The second major part of Pinker’s solution is nuclear power. He argues that it’s the only realistic alternative to fossil fuels – a prospect that far outweighs the risks and costs commonly associated with it. Pinker also notes that we need other technological breakthroughs, such as batteries to store the intermittent energy from renewables, smart grids the decarbonization of cement, fertiliser, and steel production and methods of capturing and storing carbon dioxide.


Problem solved?


Well, maybe not. Again, Pinker admits that, “even with fair winds and flowing seas, the effort needed to prevent climate change is immense.” The political changes and technological innovations required are unknowns – they may not happen or they may not happen soon enough.


This doesn’t mean we shouldn’t try. Pinker emphasises that previous environmental problems have been solved as a result of “activism, legislation, regulation, treaties and technological innovation”. We need more of the same.


But we also recognises that we need a back up option. This is where climate engineering comes in. Pinker outlines what he sees as “moderate, responsive and temporary” forms of geo-engineering, which could be implemented now, with existing technologies. This seems like a very risky option to me. The question is, are there no other options? Is climate engineering the only Plan B? Or, more to the point, could we create a less risky Plan A, one that doesn’t rely so much on unknown technological breakthroughs?

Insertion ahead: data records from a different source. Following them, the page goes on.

-- ==== Sys2Proof/Machine/Device.lean ====
section
/-! DEFINITION. The device's side of a transaction: the normative oracle (00_scope R12, log 2, log 3), and the
reference device (20_memory R90–R105). A device reads the byte stream of one chip-select window and answers as many
bytes, or the transport fails, or the reference simulator stops (R93). -/

namespace Sys2Proof.Machine

/-- How a device takes a byte stream: it refuses, or it answers and goes to its next state. -/
inductive DeviceReply where
  | refused (r : Refusal)
  | answered (answer : TxnResult) (d : Device)
deriving DecidableEq, Repr

/-! ## The oracle (R12) -/

/-- The answer to a window of `n` bytes: a failure, or `n` bytes, all of them free values (R12, log 2). -/
def oracleAnswer (count n : Nat) : TxnResult :=
  match Config.oracleFails count with
  | some t => .err t
  | none => .ok ((List.range n).map (Config.oracleByte count))

/-- What the device holds afterwards: a free value, brought into canonical form (R12, R41, log 3). -/
def oracleDevice (c : Config) (count : Nat) : Device :=
  let h := Config.oracleHidden count
  { array := Memory.ofCells (c.pageCount * c.bufSize) h.array
    buf := Memory.ofCells c.bufSize h.buf
    sr1 := h.sr1, sr2 := h.sr2, sr3 := h.sr3
    busyLeft := h.busyLeft, poweredDown := h.poweredDown
    txnCount := count + 1 }

/-! ## The reference device (R90–R105) -/

/-- `t0`, the error of a transaction listed in `TXN_FAIL` (R92). -/
def refTransportError : TErr := { tag := 0 }

/-- A fresh reference device (R91): all 0xFF but the marker of each block in `INIT_BAD`, at R91's linear address
`p × BUF_SIZE + c`. With `SPARE_SIZE = 0`, which R6 does not exclude, a page has no column 2048 and that address is
column 0 of the next page; and a block outside the device gets no marker (DESIGN CHOICE, log 31). -/
def Device.fresh (c : Config) : Device :=
  { Device.atPowerUp with
    array := Memory.ofCells (c.pageCount * c.bufSize)
      (c.ref.initBad.map fun b => (64 * b * c.bufSize + markerCol.toNat, 0x00#8))
    sr1 := c.ref.sr1Init
    sr2 := c.ref.sr2Init }

/-- One bit of a status register as the device sets it. -/
def flagSet (b : Byte) (f : Field) (v : Bool) : Byte := fieldSet b f (if v then 1#8 else 0#8)

/-- One bit of a status register as the device reads it. -/
def flagGet (b : Byte) (f : Field) : Bool := fieldGet b f != 0#8

/-- Status3 as a read reports it: `busy` follows `busy_left` (R96). -/
def reportedSr3 (c : Config) (d : Device) : Byte := flagSet d.sr3 c.layout.busy (decide (0 < d.busyLeft))

/-- The register value of a read (R96): 0x00 for an unknown select. -/
def registerValue (c : Config) (d : Device) (sel : Byte) : Byte :=
  if sel = selSr1 then d.sr1
  else if sel = selSr2 then d.sr2
  else if sel = selSr3 then reportedSr3 c d
  else 0x00#8

/-- A register read's effect (R96): a Status3 read counts one busy poll down. -/
def afterRegisterRead (d : Device) (sel : Byte) : Device :=
  if sel = selSr3 ∧ 0 < d.busyLeft then { d with busyLeft := d.busyLeft - 1 } else d

/-- A register write's effect (R97): Status1 and Status2 whole, any other select nothing. -/
def refWriteReg (d : Device) (sel val : Byte) : Device :=
  if sel = selSr1 then { d with sr1 := val }
  else if sel = selSr2 then { d with sr2 := val }
  else d

/-- Write-enable and write-disable (R98). -/
def refSetWel (c : Config) (d : Device) (v : Bool) : Device := { d with sr3 := flagSet d.sr3 c.layout.wel v }

/-- Does the device's block protection refuse an erase or a program (R99, R102: `sr1.bp ≠ 0`)? -/
def protectedDevice (c : Config) (d : Device) : Bool := fieldGet d.sr1 c.layout.bp != 0#8

/-- Does the erase of the block of page `p` fail (R99)? -/
def eraseFails (c : Config) (d : Device) (p : Nat) : Bool :=
  decide (c.pageCount ≤ p) || protectedDevice c d || c.ref.failErase.contains (p >>> 6)

/-- The block erase (R99). -/
def refBlockErase (c : Config) (d : Device) (p : Nat) : Device :=
  if flagGet d.sr3 c.layout.wel then
    { d with
      array := if eraseFails c d p then d.array
        else d.array.erase (64 * (p >>> 6) * c.bufSize) (64 * c.bufSize)
      sr3 := flagSet (flagSet d.sr3 c.layout.eFail (eraseFails c d p)) c.layout.wel false
      busyLeft := c.ref.busyPolls }
  else d

/-- The bytes of a load that fall inside the buffer (R100: "bytes past the buffer end are dropped"). -/
def insideBuffer (c : Config) (col : Nat) (data : List Byte) : List Byte := data.take (c.bufSize - col)

/-- The load (R100): the rest of the buffer is filled with 0xFF (decision D26). -/
def refLoad (c : Config) (d : Device) (col : Nat) (data : List Byte) : Device :=
  if flagGet d.sr3 c.layout.wel then
    { d with buf := Memory.writeBytes [] col (insideBuffer c col data) }
  else d

/-- The random load (R101): the rest of the buffer is preserved. -/
def refRandomLoad (c : Config) (d : Device) (col : Nat) (data : List Byte) : Device :=
  if flagGet d.sr3 c.layout.wel then
    { d with buf := d.buf.writeBytes col (insideBuffer c col data) }
  else d

/-- Does programming page `p` fail (R102)? -/
def programFails (c : Config) (d : Device) (p : Nat) : Bool :=
  decide (c.pageCount ≤ p) || protectedDevice c d || c.ref.failProgram.contains p

/-- The array with the buffer programmed into page `p` (R102). -/
def programmedArray (c : Config) (d : Device) (p : Nat) : Memory :=
  match c.ref.programSemantics with
  | .overwrite => d.array.putSlice (p * c.bufSize) c.bufSize d.buf
  | .andMask => d.array.andSlice (p * c.bufSize) c.bufSize d.buf

/-- The program execute (R102). -/
def refProgram (c : Config) (d : Device) (p : Nat) : Device :=
  if flagGet d.sr3 c.layout.wel then
    { d with
      array := if programFails c d p then d.array else programmedArray c d p
      sr3 := flagSet (flagSet d.sr3 c.layout.pFail (programFails c d p)) c.layout.wel false
      busyLeft := c.ref.busyPolls }
  else d

/-- The page data read (R103). -/
def refPageRead (c : Config) (d : Device) (p : Nat) : Device :=
  { d with
    buf := if p < c.pageCount then d.array.slice (p * c.bufSize) c.bufSize else []
    sr3 := fieldSet d.sr3 c.layout.ecc 0#8
    busyLeft := c.ref.busyPolls }

/-- The buffer byte a read returns for a column; past the end it is 0xFF (R104). -/
def bufferByte (c : Config) (d : Device) (col : Nat) : Byte :=
  if col < c.bufSize then d.buf.read col else 0xFF#8

/-- `n` answer bytes where nothing is defined (R92). -/
def blankAnswer (n : Nat) : List Byte := List.replicate n 0xFF#8

/-- The answer to a JEDEC frame of `n` bytes (R95). -/
def jedecAnswer (c : Config) (n : Nat) : List Byte :=
  (List.range n).map fun i =>
    if i = 2 then c.ref.jedecId0 else if i = 3 then c.ref.jedecId1 else if i = 4 then c.ref.jedecId2 else 0xFF#8

/-- The answer to a register read of `n` bytes (R96). -/
def registerAnswer (n : Nat) (v : Byte) : List Byte :=
  (List.range n).map fun i => if 2 ≤ i then v else 0xFF#8

/-- The answer to a buffer read: column and dummy bytes undefined, then `fill` buffer bytes from `col` on (R104). -/
def bufferAnswer (c : Config) (d : Device) (col fill : Nat) : List Byte :=
  blankAnswer (2 + c.colBytes) ++ (List.range fill).map fun i => bufferByte c d (col + i)

/-- A page address at the head of the operand bytes (R99, R102, R103); what follows it is ignored. -/
def takePage : List Byte → Option Nat
  | x :: y :: z :: _ => some (x ++ y ++ z : U24).toNat
  | _ => none

/-- A load's frame handled (R100, R101): too short a frame does nothing. -/
def withColumn (c : Config) (d : Device) (f : Device → Nat → List Byte → Device) (rest : List Byte) : Device :=
  match takeCol c rest with
  | some (col, data) => f d col.toNat data
  | none => d

/-- A page command's frame handled (R99, R102, R103): too short a frame does nothing. -/
def withPage (d : Device) (f : Device → Nat → Device) (rest : List Byte) : Device :=
  match takePage rest with
  | some p => f d p
  | none => d

/-- The reference device takes a window (R92, R94–R105): the bytes it answers and its next state, the transaction
count apart. An opcode that no rule names, or an empty window, has no effect. -/
def refHandle (c : Config) (d : Device) : List Byte → List Byte × Device
  | [] => ([], d)
  | op :: rest =>
    let n := rest.length + 1
    if op = c.opc.reset then (blankAnswer n, { d with sr3 := 0x00#8, busyLeft := 0 })
    else if op = c.opc.jedec then (jedecAnswer c n, d)
    else if op = c.opc.readReg then
      match rest with
      | [] => (blankAnswer n, d)
      | sel :: _ => (registerAnswer n (registerValue c d sel), afterRegisterRead d sel)
    else if op = c.opc.writeReg then
      match rest with
      | sel :: val :: _ => (blankAnswer n, refWriteReg d sel val)
      | _ => (blankAnswer n, d)
    else if op = c.opc.writeEnable then (blankAnswer n, refSetWel c d true)
    else if op = c.opc.writeDisable then (blankAnswer n, refSetWel c d false)
    else if op = c.opc.blockErase then (blankAnswer n, withPage d (refBlockErase c) rest)
    else if op = c.opc.loadProgramData then (blankAnswer n, withColumn c d (refLoad c) rest)
    else if op = c.opc.randomLoadProgramData then (blankAnswer n, withColumn c d (refRandomLoad c) rest)
    else if op = c.opc.programExecute then (blankAnswer n, withPage d (refProgram c) rest)
    else if op = c.opc.pageDataRead then (blankAnswer n, withPage d (refPageRead c) rest)
    else if op = c.opc.readData then
      match takeCol c rest with
      | some (col, _ :: fill) => (bufferAnswer c d col.toNat fill.length, d)
      | _ => (blankAnswer n, d)
    else if op = powerDownOpcode c then (blankAnswer n, { d with poweredDown := true })
    else (blankAnswer n, d)

/-- Is a window a Status3 read, the one transaction a busy device handles (R93, R96)? -/
def isStatus3Read (c : Config) : List Byte → Bool
  | op :: sel :: _ => op == c.opc.readReg && sel == selSr3
  | _ => false

/-- The reference device (R92, R93): a listed transaction fails without effect; while powered down or busy it
refuses; otherwise it handles the window. Every answered transaction is counted. -/
def refRespond (c : Config) (d : Device) (sent : List Byte) : DeviceReply :=
  if c.ref.txnFail.contains d.txnCount then
    .answered (.err refTransportError) { d with txnCount := d.txnCount + 1 }
  else if d.poweredDown then .refused .devicePoweredDown
  else if 0 < d.busyLeft ∧ isStatus3Read c sent = false then .refused .deviceBusy
  else .answered (.ok (refHandle c d sent).1) { (refHandle c d sent).2 with txnCount := d.txnCount + 1 }

/-- The attached device takes a window (R12, R92). -/
def respond (c : Config) (d : Device) (sent : List Byte) : DeviceReply :=
  match c.device with
  | .oracle => .answered (oracleAnswer d.txnCount sent.length) (oracleDevice c d.txnCount)
  | .reference => refRespond c d sent

end Sys2Proof.Machine
end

Radical Politics vs Radical Technology


A number of environmentalists – in particular those in the “de-growth movement” – argue that we shouldn’t wait to see if we can solve climate change through a combination of carbon pricing and green technologies. What we need to do, they argue, is rapidly slow down our productivity and consumption – the activities producing all the greenhouse gases. Moreover, we need to do so in a way that is fair, which probably requires the mass redistribution of wealth from rich to poor nations, as well as greater investment in public goods in all nations. The logic is fairly simple: we’ve got enough stuff already, we just need to fairly share it around, and stop producing any more.


Pinker, and many other “ecomodernists” hate this idea. To them, it is politically radical and therefore unrealistic. He mocks the social and climate activist, Naomi Klein, for instance, who wants to solve climate change through “abolishing free markets, restructuring the global economy, and remaking our political system”. Why do that, Pinker argues, when you can solve it through a combination of “societal prosperity, wisely regulated markets, international governance, and investments in science and technology”?


Well, the answer is that desperate times call for desperate measures. Many environmentalists want a radical political solution to climate change if that means avoiding radical technological solutions such as geoengineering. It’s an issue of risk – what is more risky, and what kinds of risks are we willing to take at each stage? Pinker is happy to wait until things get much worse before employing some very risky technologies. Other activists are happy to start making big political risks now to make sure that doesn’t happen.


This gets to the heart of an issue prevalent through Enlightenment Now. It seems that, for Pinker, liberalism and economic growth is the only way humanity has found to make progress and the only way in which it ever will. We mess with that at our peril. The book goes at lengths to show that we’ve never had it so good – any alternatives we can think of are probably going to be much worse, like the majority of human history. I’m not sure things are so black and white as this. It seems to me that, as we continue to grow economically, new possibilities and present themselves, including other routes to progress. I’m not sure what they are exactly, but major issues such as climate change might just compel us to find out. Unfortunately, it seems that Pinker doesn’t even want to look.